-- ==== Sys2Proof/Certificates/Slice0/Obligations.lean ====
section
/-! DEFINITION. The statements for the provers, in the words of `Sys2Proof/Vocabulary.lean`.  A statement about a
command concludes that `exec` answers a next state, names what that state holds, and, through the record
equations (`t = { s with ... }`), that nothing else changed. -/

section

open Sys2Proof Sys2Proof.Machine

/-! ### The machine -/

/-- A step takes the command at the front of the queue and runs it on the state with the queue's rest. -/
def Obligations.StepRunsFrontCommand : Prop :=
  ∀ (s : State) (c : Instr) (rest : List Instr),
    s.pending = c :: rest → step s = exec c { s with pending := rest }

/-- Every command answers a next state and leaves the queue of waiting commands alone; none stops.  RESETN apart, only
REGISTER moves a generation (R73), only CLAIM and UPGRADE the ticket counter (R66), only writes of the window the
request words and the configuration (R151, R173), and nothing the latched straps (R178). -/
def Obligations.EveryCommandAnswersAndFewMoveTheSlowState : Prop :=
  ∀ (c : Instr) (s : State), ∃ t, exec c s = .next t ∧ t.pending = s.pending ∧
    ((∀ p a m, c ≠ .resetn p a m) →
      (c ≠ .register → ∀ i : Initiator, t.tables.inits[i].generation = s.tables.inits[i].generation)
        ∧ (c ≠ .claim → c ≠ .upgrade → t.tables.ticketCounter = s.tables.ticketCounter)
        ∧ ((∀ who addr data, c ≠ .windowWrite who addr data) →
            ∀ m, (t.mailbox m).request = (s.mailbox m).request)
        ∧ ((∀ who addr data, c ≠ .windowWrite who addr data) → (∀ who reg data, c ≠ .configWrite who reg data) →
            t.config = s.config)
        ∧ t.straps = s.straps)

/-- RESETN: the straps are latched and every block takes its reset state, whatever it held (R178, R179). -/
def Obligations.ResetReleaseSetsEveryBlock : Prop :=
  ∀ (pres : BitVec 2) (autoon mgrall : Bool) (s : State), ∃ t present,
    exec (.resetn pres autoon mgrall) s = .next t
      ∧ present = (if pres = 0 then PresentCount.two else if pres = 1 then .four else .eight)
      ∧ t.straps = ⟨present, autoon, mgrall⟩
      ∧ (∀ m, t.mailbox m = ⟨⟨0, 0, 0, 0⟩, none, false, false, false, false, Vector.replicate 10 0⟩)
      ∧ (∀ i : Initiator, t.ntfe[i] = false) ∧ t.cape = false ∧ t.qae = false
      ∧ t.submitter = none ∧ t.ownership = none ∧ t.arbiter = .management
      ∧ t.tables.claims = [] ∧ t.tables.queue = [] ∧ t.tables.fenceQueue = [] ∧ t.tables.ticketCounter = 1
      ∧ (∀ i : Initiator, t.tables.inits[i]
          = ⟨if i.val < present.count then .unregistered else .absent, 0, []⟩)
      ∧ t.flight = .idle ∧ t.fenceTick = false ∧ t.fenceTickHeld = false ∧ t.engineTick = false
      ∧ t.capture = none ∧ t.overflow = false ∧ t.usCount = 0 ∧ t.countdown = 1000
      ∧ t.dirState = (if autoon then .on else .off)
      ∧ t.config = ⟨1000, 1000, 50, 32, 1048575, false, false,
          if mgrall then BitVec.ofNat 8 (2 ^ present.count - 1) else 1⟩
      ∧ t.configRefused = false ∧ t.inReset = false
      ∧ (∀ i, t.atn i = false) ∧ t.atnm = false ∧ t.freq = false ∧ t.finit = 0

/-- RESETN_ASSERTED: every submission is lost, the fence is abandoned, the lines fall; and while RESETn is low every bus
access is answered with an error response (that a read then carries no data is log entry 9), a check query receives no
verdict, and no command but those of RESETn changes anything else (R110, R164, R179). -/
def Obligations.LowResetAbandonsWorkAndTakesNoEvent : Prop :=
  (∀ s : State, ∃ t, exec .resetnAsserted s = .next t
    ∧ t.inReset = true ∧ (∀ m, (t.mailbox m).busy = false) ∧ t.flight = .idle ∧ t.verdictOut = none
    ∧ (∀ i, t.atn i = false) ∧ t.atnm = false ∧ t.freq = false ∧ t.finit = 0)
  ∧ (∀ (c : Instr) (s t : State), s.inReset = true → (∀ p a m, c ≠ .resetn p a m) → c ≠ .resetnAsserted →
    exec c s = .next t → t = { s with busOut := t.busOut, verdictOut := t.verdictOut }
      ∧ (t.busOut = s.busOut ∨ t.busOut = some ⟨true, none⟩)
      ∧ (t.verdictOut = s.verdictOut ∨ t.verdictOut = none))
  ∧ (∀ (s : State) (who : Initiator) (m : MailboxId) (addr : BitVec 8) (reg : ConfigReg) (data : Word) (c : Instr),
    s.inReset = true →
    c ∈ [Instr.submission who m data, .attentionEnableWrite who m data, .flagClear who m data,
      .windowWrite who addr data, .configWrite who reg data, .configRefusalClear who data, .takeOwnership who] →
    exec c s = .next { s with busOut := some ⟨true, none⟩ })
  ∧ ∀ (s : State) (who : Initiator) (granule : Granule) (kind : AccessKind), s.inReset = true →
    exec (.checkQuery who granule kind) s = .next { s with verdictOut := none }

/-! ### Taking requests -/

/-- The arbiter chooses the BUSY mailbox that stands least far behind its pointer (R155). -/
def Obligations.ArbiterChoosesNextBusyMailbox : Prop :=
  ∀ (s : State) (m : MailboxId),
    s.arbiterChoice = some m ↔
      (s.mailbox m).busy = true
        ∧ ∀ x, (s.mailbox x).busy = true → ringDistance s.arbiter m ≤ ringDistance s.arbiter x

/-- The gate before every initiator request refuses by the directory state and the initiator's state (R20). -/
def Obligations.GateRefusesInitiatorRequests : Prop :=
  ∀ (s : State) (i : Initiator) (w : RequestWords) (k : RequestKind) (c : Instr) (o : OutcomeCode),
    (k, c) ∈ initiatorCommands → s.Takes (.initiator i) k w → GateRefusal s i k o →
    ∃ t, exec c s = .next t ∧ CompletedInitiator s t i (.bare o)

/-- A request of an undefined kind or of the other class is refused with BAD_REQUEST in every directory state and
every initiator state, and restarts the lease of an ACTIVE requester (R20, R21, R152).  A management completion clears
the recorded submitter by the model's choice (log entry 14). -/
def Obligations.UndefinedKindIsBadRequest : Prop :=
  (∀ (s : State) (i : Initiator) (w : RequestWords), s.Takes (.initiator i) .undefined w →
    ∃ t, exec .undefinedRequestKind s = .next t
      ∧ CompletedInitiator { s with tables := s.afterTake i } t i (.bare .badRequest))
  ∧ (∀ (s : State) (w : RequestWords), s.Takes .management .undefined w →
    ∃ t, exec .undefinedRequestKind s = .next t ∧ CompletedManagement s t (.bare .badRequest))
  ∧ (∀ (i : Initiator) (w1 : Word), requestKind (.initiator i) w1 = .undefined ↔
      (bitField 4 1 w1 = 1 ∨ bitField 0 4 w1 = 0 ∨ 10 < bitField 0 4 w1))
  ∧ ∀ w1 : Word, requestKind .management w1 = .undefined ↔
      (bitField 4 1 w1 = 0 ∨ bitField 0 4 w1 = 0 ∨ 9 < bitField 0 4 w1)

/-- Every request that passes the gate from an ACTIVE initiator leaves it ACTIVE with a full lease, UNREGISTER
apart, and no request changes the state of another initiator (R21, R79). -/
def Obligations.EveryRequestRestartsTheLease : Prop :=
  ∀ (s : State) (i : Initiator) (w : RequestWords) (k : RequestKind) (c : Instr),
    (k, c) ∈ initiatorCommands → s.TakesActive i k w →
    ∃ t, exec c s = .next t
      ∧ (k ≠ .unregister → t.tables.inits[i].state = .active s.config.leaseLength)
      ∧ ∀ j : Initiator, j ≠ i → t.tables.inits[j].state = s.tables.inits[j].state

/-- Word 6 carries the outcome code in bits 7:0 and the primary value in bits 31:16, words 7 to 15 the result
records; the codes are those of R158, and the success codes are those below 10h. -/
def Obligations.ResultWordsCarryTheReply : Prop :=
  (∀ r : Reply, bitField 0 8 r.words[0] = r.outcome.code ∧ bitField 8 8 r.words[0] = 0
      ∧ bitField 16 16 r.words[0] = r.primary.toNat ∧ ∀ k : Fin 9, r.words[k.val + 1] = r.records[k])
    ∧ ([OutcomeCode.done, .granted, .queued, .already, .empty, .more, .off, .notRegistered, .lapsed,
        .badRequest, .range, .selfOverlap, .limit, .conflict, .tableFull, .queueFull, .tickets, .deadlock,
        .notHolder, .badPhase, .badMode, .notWaiting, .quarantined, .notActive, .notQuarantined].map
          OutcomeCode.code
        = [0x00, 0x01, 0x02, 0x03, 0x04, 0x05, 0x10, 0x11, 0x12, 0x13, 0x14, 0x15, 0x16, 0x17, 0x18, 0x19,
          0x1A, 0x1B, 0x1C, 0x1D, 0x1E, 0x1F, 0x20, 0x21, 0x22])
    ∧ ∀ o : OutcomeCode, o.isSuccess = true ↔ o.code < 0x10

/-! ### Registration (chapter 4) -/

/-- REGISTER from an UNREGISTERED or LAPSED initiator: ACTIVE with a full lease and the next generation, 1 after 255,
which is the primary value (R73, R74).  From an ACTIVE initiator: ALREADY with the current generation, and nothing
but the lease restart (R75). -/
def Obligations.RegisterStartsOrKeepsARegistration : Prop :=
  (∀ (s : State) (i : Initiator) (w : RequestWords) (g : BitVec 8),
    s.Takes (.initiator i) .register w → s.dirState ≠ .off →
    (s.tables.inits[i].state = .unregistered ∨ s.tables.inits[i].state = .lapsed) →
    g = (if s.tables.inits[i].generation = 255 then 1 else s.tables.inits[i].generation + 1) →
    ∃ t, exec .register s = .next t
      ∧ CompletedInitiator { s with tables := t.tables } t i (.plain .done (g.setWidth 16))
      ∧ t.tables = { s.tables with inits := s.tables.inits.set i (InitRecord.mk
          (.active s.config.leaseLength) g s.tables.inits[i].notices) })
  ∧ ∀ (s : State) (i : Initiator) (w : RequestWords), s.TakesActive i .register w →
    ∃ t, exec .register s = .next t
      ∧ CompletedInitiator { s with tables := s.renewed i } t i
          (.plain .already (s.tables.inits[i].generation.setWidth 16))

- TRY IT:
Nothing but the lines above from the one containing "busOut := some" through the one containing "full lease, UNREGISTER" should appear in the answer, each repeated exactly.

- REPLY:
    exec c s = .next { s with busOut := some ⟨true, none⟩ })
  ∧ ∀ (s : State) (who : Initiator) (granule : Granule) (kind : AccessKind), s.inReset = true →
    exec (.checkQuery who granule kind) s = .next { s with verdictOut := none }

/-! ### Taking requests -/

/-- The arbiter chooses the BUSY mailbox that stands least far behind its pointer (R155). -/
def Obligations.ArbiterChoosesNextBusyMailbox : Prop :=
  ∀ (s : State) (m : MailboxId),
    s.arbiterChoice = some m ↔
      (s.mailbox m).busy = true
        ∧ ∀ x, (s.mailbox x).busy = true → ringDistance s.arbiter m ≤ ringDistance s.arbiter x

/-- The gate before every initiator request refuses by the directory state and the initiator's state (R20). -/
def Obligations.GateRefusesInitiatorRequests : Prop :=
  ∀ (s : State) (i : Initiator) (w : RequestWords) (k : RequestKind) (c : Instr) (o : OutcomeCode),
    (k, c) ∈ initiatorCommands → s.Takes (.initiator i) k w → GateRefusal s i k o →
    ∃ t, exec c s = .next t ∧ CompletedInitiator s t i (.bare o)

/-- A request of an undefined kind or of the other class is refused with BAD_REQUEST in every directory state and
every initiator state, and restarts the lease of an ACTIVE requester (R20, R21, R152).  A management completion clears
the recorded submitter by the model's choice (log entry 14). -/
def Obligations.UndefinedKindIsBadRequest : Prop :=
  (∀ (s : State) (i : Initiator) (w : RequestWords), s.Takes (.initiator i) .undefined w →
    ∃ t, exec .undefinedRequestKind s = .next t
      ∧ CompletedInitiator { s with tables := s.afterTake i } t i (.bare .badRequest))
  ∧ (∀ (s : State) (w : RequestWords), s.Takes .management .undefined w →
    ∃ t, exec .undefinedRequestKind s = .next t ∧ CompletedManagement s t (.bare .badRequest))
  ∧ (∀ (i : Initiator) (w1 : Word), requestKind (.initiator i) w1 = .undefined ↔
      (bitField 4 1 w1 = 1 ∨ bitField 0 4 w1 = 0 ∨ 10 < bitField 0 4 w1))
  ∧ ∀ w1 : Word, requestKind .management w1 = .undefined ↔
      (bitField 4 1 w1 = 0 ∨ bitField 0 4 w1 = 0 ∨ 9 < bitField 0 4 w1)

/-- Every request that passes the gate from an ACTIVE initiator leaves it ACTIVE with a full lease, UNREGISTER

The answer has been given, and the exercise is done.